WORK INSTRUCTION - Take the entries below and print only the lines from the one with "e f).now = s.now := rfl" through the one with "theorem setRecords_calls (r", exactly as they stand, both ends included.

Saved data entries

+++

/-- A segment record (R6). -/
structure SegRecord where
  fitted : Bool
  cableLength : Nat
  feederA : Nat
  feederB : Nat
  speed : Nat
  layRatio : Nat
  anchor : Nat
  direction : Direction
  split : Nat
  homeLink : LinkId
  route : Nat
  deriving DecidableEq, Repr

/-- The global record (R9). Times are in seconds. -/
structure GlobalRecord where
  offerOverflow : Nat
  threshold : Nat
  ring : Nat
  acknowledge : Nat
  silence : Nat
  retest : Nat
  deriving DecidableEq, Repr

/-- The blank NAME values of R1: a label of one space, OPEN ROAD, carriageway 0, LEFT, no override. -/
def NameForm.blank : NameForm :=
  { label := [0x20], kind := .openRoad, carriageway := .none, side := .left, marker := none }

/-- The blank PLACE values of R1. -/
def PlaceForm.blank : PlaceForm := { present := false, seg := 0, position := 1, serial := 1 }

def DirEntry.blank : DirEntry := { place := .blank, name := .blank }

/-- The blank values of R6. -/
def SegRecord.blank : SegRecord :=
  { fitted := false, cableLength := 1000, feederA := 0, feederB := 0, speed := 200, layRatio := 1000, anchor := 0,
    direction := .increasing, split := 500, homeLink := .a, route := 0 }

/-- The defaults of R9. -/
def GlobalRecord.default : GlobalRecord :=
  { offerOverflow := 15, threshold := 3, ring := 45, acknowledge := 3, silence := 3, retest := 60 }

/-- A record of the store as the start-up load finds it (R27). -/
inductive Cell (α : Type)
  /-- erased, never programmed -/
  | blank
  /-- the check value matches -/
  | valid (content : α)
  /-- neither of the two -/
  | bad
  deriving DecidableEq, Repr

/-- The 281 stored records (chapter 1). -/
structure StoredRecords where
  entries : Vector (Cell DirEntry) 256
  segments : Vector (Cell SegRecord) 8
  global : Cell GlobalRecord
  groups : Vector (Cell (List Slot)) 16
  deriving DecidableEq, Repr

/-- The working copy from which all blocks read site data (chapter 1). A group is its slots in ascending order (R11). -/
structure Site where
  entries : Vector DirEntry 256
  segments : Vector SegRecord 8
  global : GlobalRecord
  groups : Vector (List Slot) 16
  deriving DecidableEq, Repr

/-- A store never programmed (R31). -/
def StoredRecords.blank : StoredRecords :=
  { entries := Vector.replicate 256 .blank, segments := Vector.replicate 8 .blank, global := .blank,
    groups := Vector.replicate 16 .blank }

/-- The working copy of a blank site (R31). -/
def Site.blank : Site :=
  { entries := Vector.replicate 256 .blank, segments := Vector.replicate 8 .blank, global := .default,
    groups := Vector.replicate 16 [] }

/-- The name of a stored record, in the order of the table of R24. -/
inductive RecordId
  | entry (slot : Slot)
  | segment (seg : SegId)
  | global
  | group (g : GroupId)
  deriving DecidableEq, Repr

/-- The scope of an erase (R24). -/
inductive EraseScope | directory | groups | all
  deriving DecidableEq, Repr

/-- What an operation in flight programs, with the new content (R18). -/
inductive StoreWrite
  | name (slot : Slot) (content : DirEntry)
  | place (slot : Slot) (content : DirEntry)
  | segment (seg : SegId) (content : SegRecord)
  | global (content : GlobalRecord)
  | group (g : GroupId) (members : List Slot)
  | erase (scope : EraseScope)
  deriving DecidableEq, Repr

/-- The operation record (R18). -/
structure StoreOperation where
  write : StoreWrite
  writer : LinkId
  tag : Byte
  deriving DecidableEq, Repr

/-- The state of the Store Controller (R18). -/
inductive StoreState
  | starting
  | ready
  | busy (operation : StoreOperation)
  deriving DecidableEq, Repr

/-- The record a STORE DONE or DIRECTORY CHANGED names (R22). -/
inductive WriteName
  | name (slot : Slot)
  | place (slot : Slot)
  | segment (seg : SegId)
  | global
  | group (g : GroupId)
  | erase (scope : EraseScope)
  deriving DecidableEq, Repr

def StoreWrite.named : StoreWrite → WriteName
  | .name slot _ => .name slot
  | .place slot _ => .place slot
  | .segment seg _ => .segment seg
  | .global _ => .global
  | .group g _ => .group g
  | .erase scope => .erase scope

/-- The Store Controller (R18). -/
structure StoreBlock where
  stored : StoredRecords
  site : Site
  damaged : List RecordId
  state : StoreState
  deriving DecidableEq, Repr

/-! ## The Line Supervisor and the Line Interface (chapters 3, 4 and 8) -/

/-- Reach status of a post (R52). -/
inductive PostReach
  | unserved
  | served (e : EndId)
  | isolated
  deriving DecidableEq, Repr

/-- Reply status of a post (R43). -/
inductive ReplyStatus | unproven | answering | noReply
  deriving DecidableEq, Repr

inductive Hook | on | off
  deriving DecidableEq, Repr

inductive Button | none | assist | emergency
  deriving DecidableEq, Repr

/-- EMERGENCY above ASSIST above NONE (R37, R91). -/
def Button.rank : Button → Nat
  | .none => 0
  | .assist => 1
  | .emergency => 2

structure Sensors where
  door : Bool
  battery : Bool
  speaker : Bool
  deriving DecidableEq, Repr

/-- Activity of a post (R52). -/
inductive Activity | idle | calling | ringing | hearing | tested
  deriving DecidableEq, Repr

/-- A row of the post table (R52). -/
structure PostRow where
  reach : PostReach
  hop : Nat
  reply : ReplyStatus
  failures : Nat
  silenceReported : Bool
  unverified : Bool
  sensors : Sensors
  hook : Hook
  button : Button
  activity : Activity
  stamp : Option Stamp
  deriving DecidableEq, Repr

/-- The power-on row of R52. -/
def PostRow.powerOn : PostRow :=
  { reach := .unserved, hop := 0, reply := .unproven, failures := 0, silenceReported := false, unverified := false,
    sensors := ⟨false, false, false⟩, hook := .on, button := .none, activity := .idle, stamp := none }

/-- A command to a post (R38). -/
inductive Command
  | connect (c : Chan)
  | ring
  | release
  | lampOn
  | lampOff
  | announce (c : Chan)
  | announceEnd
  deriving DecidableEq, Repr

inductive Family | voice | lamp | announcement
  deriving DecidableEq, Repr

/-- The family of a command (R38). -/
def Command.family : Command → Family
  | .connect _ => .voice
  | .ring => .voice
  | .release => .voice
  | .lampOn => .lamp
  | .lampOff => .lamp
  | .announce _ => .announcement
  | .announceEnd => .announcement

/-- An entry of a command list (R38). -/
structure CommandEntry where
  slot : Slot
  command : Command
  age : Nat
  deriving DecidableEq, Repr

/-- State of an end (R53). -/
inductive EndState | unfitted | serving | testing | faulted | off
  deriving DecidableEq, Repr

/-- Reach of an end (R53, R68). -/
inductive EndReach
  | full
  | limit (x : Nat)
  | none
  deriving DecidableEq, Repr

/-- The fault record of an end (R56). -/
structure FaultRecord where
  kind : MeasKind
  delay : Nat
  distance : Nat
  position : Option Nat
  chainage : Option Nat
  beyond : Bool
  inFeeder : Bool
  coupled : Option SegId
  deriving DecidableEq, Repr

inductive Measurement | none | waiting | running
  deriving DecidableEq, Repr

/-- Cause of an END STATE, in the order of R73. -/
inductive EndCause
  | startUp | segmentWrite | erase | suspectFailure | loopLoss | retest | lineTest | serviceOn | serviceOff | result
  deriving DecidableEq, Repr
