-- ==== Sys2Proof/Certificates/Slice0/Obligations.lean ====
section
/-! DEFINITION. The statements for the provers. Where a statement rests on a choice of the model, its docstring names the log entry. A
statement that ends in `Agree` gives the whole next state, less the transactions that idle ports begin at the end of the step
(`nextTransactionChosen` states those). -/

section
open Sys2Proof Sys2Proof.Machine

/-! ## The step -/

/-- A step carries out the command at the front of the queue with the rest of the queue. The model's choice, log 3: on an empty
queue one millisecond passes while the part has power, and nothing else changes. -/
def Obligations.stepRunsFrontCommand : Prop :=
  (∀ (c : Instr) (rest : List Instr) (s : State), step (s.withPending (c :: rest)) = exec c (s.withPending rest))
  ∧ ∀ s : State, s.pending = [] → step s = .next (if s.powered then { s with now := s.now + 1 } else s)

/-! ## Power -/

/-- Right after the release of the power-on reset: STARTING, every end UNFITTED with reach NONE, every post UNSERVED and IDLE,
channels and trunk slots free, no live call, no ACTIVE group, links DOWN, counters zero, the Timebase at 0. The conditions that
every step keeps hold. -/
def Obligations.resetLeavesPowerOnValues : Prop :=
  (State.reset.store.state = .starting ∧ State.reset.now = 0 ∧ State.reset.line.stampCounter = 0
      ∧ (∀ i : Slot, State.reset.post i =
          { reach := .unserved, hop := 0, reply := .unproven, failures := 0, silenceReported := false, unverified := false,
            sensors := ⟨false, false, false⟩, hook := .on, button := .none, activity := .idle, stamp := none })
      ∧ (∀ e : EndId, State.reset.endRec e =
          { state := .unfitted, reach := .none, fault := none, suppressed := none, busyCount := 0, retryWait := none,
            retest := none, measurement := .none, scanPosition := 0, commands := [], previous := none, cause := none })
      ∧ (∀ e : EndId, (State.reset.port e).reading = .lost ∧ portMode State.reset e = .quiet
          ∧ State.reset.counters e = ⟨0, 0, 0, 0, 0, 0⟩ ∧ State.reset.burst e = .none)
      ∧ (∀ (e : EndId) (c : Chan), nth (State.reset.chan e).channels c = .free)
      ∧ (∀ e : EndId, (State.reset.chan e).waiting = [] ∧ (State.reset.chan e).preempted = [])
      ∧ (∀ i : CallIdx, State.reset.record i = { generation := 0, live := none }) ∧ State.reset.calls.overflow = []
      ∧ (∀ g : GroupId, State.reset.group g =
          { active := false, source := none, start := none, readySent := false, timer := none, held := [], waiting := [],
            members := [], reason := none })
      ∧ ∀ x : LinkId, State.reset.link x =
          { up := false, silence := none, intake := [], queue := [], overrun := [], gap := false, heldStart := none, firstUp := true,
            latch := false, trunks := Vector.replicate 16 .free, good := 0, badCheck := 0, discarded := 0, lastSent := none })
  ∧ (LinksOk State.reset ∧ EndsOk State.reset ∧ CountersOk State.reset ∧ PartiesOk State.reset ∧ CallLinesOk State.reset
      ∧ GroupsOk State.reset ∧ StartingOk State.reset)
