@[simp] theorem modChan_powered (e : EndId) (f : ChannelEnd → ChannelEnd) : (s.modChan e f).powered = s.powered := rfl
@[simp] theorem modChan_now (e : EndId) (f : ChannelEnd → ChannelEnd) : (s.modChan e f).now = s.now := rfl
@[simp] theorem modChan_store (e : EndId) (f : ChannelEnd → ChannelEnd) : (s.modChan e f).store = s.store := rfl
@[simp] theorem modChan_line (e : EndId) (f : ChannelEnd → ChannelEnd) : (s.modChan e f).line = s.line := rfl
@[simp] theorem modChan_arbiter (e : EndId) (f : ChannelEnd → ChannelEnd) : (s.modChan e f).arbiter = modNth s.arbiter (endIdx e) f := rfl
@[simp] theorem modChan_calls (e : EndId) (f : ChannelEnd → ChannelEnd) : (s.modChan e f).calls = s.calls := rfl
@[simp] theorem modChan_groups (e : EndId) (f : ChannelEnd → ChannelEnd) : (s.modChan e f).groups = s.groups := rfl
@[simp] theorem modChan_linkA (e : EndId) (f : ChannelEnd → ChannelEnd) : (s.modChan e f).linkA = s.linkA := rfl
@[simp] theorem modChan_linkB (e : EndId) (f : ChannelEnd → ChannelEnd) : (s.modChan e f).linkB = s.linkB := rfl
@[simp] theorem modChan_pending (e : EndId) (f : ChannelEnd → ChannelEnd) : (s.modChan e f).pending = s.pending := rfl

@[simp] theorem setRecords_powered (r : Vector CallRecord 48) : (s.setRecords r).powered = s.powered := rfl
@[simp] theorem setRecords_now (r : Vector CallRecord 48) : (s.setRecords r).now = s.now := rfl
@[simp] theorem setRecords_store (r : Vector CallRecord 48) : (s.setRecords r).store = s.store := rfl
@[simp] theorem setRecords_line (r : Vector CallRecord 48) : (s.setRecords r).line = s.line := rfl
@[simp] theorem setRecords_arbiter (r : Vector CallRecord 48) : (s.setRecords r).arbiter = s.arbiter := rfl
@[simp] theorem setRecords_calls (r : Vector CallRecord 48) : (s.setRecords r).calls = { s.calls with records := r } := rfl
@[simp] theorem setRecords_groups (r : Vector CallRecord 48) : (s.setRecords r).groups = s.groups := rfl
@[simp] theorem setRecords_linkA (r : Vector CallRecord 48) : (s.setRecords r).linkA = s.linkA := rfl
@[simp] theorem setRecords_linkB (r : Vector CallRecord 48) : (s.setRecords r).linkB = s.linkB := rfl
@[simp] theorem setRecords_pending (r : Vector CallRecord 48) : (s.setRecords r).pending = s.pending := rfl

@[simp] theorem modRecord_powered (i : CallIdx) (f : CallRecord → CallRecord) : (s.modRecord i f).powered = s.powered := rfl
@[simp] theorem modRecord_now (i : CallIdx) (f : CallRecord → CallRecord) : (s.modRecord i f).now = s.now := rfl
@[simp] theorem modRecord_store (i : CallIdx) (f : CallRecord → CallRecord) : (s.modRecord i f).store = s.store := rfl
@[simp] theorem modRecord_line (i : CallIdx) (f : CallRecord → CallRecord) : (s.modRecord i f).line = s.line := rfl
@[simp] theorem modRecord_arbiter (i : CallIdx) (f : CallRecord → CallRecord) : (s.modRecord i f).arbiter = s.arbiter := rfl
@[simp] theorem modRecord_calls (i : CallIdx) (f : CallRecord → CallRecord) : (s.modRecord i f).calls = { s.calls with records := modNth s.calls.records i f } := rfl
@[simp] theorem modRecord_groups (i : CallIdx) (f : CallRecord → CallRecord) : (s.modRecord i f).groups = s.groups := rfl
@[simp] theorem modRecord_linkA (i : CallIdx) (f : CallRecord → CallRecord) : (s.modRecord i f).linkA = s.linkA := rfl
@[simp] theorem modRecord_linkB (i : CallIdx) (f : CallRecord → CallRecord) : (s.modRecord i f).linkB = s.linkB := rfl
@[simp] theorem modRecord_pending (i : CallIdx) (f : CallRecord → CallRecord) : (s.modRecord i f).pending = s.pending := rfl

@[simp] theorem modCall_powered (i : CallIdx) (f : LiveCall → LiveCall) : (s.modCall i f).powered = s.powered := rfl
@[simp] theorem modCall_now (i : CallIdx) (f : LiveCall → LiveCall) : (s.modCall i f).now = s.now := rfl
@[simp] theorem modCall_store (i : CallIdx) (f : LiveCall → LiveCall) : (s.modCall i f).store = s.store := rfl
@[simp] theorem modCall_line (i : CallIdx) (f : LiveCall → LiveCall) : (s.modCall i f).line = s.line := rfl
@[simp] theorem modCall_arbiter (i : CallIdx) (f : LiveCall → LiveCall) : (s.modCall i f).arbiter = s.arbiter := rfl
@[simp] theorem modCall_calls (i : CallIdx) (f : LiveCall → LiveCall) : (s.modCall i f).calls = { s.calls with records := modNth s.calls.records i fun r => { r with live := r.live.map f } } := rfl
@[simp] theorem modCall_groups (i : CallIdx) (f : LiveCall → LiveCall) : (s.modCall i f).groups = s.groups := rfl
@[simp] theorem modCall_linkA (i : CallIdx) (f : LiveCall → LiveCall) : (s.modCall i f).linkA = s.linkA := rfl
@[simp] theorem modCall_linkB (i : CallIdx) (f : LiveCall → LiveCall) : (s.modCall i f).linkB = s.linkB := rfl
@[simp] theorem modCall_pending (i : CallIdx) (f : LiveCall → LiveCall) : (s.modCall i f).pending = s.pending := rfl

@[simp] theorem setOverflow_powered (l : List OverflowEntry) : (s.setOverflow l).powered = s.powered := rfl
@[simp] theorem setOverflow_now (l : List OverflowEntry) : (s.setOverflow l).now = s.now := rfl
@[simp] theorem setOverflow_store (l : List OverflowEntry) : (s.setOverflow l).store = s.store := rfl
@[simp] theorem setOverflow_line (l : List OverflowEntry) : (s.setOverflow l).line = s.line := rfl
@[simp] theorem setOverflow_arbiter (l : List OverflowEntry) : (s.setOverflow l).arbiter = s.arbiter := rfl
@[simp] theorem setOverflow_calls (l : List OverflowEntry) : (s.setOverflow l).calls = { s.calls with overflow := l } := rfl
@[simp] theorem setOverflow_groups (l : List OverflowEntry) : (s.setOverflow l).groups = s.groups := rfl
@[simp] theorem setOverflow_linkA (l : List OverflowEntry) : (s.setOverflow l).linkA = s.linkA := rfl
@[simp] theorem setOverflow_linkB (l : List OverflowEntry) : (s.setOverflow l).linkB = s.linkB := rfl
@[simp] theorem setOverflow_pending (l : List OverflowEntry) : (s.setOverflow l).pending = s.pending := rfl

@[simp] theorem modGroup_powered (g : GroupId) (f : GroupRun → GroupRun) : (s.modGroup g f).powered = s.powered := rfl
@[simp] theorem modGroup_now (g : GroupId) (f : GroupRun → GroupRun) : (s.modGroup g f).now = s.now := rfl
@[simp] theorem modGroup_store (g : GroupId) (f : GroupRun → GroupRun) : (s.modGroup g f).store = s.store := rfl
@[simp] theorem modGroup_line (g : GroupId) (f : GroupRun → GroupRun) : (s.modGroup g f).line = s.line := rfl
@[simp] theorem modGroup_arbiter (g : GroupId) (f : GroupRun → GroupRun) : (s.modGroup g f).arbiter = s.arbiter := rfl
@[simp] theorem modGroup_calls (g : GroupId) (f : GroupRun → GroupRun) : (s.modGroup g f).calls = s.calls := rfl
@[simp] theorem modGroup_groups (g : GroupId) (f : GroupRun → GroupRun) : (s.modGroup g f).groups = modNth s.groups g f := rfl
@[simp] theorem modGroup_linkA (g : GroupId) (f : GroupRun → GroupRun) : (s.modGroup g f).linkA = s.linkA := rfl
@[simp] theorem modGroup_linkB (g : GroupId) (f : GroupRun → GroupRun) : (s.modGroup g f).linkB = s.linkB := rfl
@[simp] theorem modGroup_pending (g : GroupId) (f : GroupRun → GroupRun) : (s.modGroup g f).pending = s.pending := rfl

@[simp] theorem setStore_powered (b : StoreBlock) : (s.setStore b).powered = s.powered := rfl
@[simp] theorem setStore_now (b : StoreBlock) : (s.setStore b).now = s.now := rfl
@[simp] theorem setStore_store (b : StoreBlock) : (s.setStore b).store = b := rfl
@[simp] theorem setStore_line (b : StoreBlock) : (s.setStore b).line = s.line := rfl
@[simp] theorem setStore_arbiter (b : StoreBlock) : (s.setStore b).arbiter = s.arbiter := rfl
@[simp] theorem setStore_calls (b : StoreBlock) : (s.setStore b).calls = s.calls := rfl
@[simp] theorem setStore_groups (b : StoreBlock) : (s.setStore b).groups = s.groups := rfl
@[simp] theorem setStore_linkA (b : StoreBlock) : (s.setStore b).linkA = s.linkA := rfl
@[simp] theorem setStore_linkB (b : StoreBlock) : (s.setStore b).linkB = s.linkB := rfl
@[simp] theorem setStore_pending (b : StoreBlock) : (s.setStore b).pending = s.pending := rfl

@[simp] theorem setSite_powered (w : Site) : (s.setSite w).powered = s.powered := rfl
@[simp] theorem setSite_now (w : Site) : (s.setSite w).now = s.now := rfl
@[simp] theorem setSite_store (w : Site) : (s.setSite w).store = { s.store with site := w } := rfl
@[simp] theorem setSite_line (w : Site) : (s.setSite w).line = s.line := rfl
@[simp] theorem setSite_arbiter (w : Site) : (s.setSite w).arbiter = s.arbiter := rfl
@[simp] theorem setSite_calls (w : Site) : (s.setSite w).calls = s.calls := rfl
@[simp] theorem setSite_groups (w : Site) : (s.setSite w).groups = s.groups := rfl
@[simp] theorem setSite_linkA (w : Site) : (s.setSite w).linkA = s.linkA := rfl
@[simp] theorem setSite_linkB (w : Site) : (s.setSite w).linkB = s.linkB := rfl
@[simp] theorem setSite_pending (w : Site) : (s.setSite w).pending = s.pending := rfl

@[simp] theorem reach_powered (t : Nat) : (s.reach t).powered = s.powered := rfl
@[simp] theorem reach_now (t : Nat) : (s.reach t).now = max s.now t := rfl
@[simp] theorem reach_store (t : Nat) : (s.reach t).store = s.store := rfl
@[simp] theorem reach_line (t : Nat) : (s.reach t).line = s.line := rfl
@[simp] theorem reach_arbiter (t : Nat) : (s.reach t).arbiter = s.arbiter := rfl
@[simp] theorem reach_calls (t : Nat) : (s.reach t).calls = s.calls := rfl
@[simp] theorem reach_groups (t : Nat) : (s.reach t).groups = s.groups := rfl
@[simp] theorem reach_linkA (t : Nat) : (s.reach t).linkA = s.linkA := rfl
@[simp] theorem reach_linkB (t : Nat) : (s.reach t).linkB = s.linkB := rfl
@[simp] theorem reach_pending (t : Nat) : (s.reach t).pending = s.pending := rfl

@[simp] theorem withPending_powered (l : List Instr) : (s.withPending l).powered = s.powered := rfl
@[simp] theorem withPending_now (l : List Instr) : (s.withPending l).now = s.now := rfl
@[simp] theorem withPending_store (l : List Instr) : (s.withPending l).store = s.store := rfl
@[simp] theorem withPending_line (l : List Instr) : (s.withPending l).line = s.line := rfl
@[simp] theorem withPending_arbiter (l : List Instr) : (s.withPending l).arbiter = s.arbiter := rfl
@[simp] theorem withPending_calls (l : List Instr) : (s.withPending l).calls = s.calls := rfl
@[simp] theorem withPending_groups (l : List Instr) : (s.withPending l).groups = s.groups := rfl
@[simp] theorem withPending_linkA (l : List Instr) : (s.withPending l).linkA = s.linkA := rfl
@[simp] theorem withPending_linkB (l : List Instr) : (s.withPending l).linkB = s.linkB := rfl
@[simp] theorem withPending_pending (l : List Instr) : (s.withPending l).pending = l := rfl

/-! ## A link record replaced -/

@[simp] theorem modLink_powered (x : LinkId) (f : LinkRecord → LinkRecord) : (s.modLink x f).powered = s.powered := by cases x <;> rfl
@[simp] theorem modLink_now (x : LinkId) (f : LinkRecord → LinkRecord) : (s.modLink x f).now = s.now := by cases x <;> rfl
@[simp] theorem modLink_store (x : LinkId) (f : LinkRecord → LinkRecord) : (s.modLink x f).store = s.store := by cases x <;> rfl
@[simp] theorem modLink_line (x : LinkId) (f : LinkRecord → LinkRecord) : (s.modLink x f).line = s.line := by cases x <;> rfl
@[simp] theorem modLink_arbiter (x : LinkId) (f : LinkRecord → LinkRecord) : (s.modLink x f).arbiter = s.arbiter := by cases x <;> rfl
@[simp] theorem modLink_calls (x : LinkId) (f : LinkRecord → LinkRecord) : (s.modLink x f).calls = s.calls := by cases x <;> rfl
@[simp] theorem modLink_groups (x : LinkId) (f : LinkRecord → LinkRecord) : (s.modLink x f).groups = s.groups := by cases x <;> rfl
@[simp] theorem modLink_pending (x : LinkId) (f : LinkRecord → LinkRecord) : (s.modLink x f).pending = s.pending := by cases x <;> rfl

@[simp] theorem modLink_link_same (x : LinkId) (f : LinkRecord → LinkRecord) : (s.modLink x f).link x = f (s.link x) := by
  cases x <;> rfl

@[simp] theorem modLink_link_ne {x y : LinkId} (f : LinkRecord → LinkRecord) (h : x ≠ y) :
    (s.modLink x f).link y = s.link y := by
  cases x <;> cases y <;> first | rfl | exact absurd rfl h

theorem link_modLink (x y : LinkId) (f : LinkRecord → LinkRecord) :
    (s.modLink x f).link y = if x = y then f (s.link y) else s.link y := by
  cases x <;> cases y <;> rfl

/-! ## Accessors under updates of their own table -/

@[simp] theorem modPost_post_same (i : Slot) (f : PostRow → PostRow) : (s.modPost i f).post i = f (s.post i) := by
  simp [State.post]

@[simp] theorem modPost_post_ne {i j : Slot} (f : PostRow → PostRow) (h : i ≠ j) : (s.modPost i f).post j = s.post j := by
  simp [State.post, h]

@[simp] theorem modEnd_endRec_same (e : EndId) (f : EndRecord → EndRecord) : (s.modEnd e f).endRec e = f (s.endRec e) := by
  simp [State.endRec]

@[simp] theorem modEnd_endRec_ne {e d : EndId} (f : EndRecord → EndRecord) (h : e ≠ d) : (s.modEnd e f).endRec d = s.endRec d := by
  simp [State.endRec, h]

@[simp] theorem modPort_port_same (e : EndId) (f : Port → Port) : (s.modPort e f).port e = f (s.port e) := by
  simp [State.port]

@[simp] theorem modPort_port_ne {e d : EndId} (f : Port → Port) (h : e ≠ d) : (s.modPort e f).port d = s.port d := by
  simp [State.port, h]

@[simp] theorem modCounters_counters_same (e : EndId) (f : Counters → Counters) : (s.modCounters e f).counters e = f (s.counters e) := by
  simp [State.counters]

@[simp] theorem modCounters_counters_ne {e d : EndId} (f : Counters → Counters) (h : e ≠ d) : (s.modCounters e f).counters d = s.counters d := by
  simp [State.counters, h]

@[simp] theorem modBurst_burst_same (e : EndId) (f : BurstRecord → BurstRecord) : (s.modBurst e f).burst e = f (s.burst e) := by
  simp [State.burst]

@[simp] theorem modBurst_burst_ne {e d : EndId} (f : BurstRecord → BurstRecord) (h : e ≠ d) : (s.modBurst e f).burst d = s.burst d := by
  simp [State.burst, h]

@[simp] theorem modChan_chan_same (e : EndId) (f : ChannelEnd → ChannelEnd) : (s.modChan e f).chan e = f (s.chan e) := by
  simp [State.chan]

+++

TASK OUTPUT -
@[simp] theorem modChan_now (e : EndId) (f : ChannelEnd → ChannelEnd) : (s.modChan e f).now = s.now := rfl
@[simp] theorem modChan_store (e : EndId) (f : ChannelEnd → ChannelEnd) : (s.modChan e f).store = s.store := rfl
@[simp] theorem modChan_line (e : EndId) (f : ChannelEnd → ChannelEnd) : (s.modChan e f).line = s.line := rfl
@[simp] theorem modChan_arbiter (e : EndId) (f : ChannelEnd → ChannelEnd) : (s.modChan e f).arbiter = modNth s.arbiter (endIdx e) f := rfl
@[simp] theorem modChan_calls (e : EndId) (f : ChannelEnd → ChannelEnd) : (s.modChan e f).calls = s.calls := rfl
@[simp] theorem modChan_groups (e : EndId) (f : ChannelEnd → ChannelEnd) : (s.modChan e f).groups = s.groups := rfl
@[simp] theorem modChan_linkA (e : EndId) (f : ChannelEnd → ChannelEnd) : (s.modChan e f).linkA = s.linkA := rfl
@[simp] theorem modChan_linkB (e : EndId) (f : ChannelEnd → ChannelEnd) : (s.modChan e f).linkB = s.linkB := rfl
@[simp] theorem modChan_pending (e : EndId) (f : ChannelEnd → ChannelEnd) : (s.modChan e f).pending = s.pending := rfl

@[simp] theorem setRecords_powered (r : Vector CallRecord 48) : (s.setRecords r).powered = s.powered := rfl
@[simp] theorem setRecords_now (r : Vector CallRecord 48) : (s.setRecords r).now = s.now := rfl
@[simp] theorem setRecords_store (r : Vector CallRecord 48) : (s.setRecords r).store = s.store := rfl
@[simp] theorem setRecords_line (r : Vector CallRecord 48) : (s.setRecords r).line = s.line := rfl
@[simp] theorem setRecords_arbiter (r : Vector CallRecord 48) : (s.setRecords r).arbiter = s.arbiter := rfl
@[simp] theorem setRecords_calls (r : Vector CallRecord 48) : (s.setRecords r).calls = { s.calls with records := r } := rfl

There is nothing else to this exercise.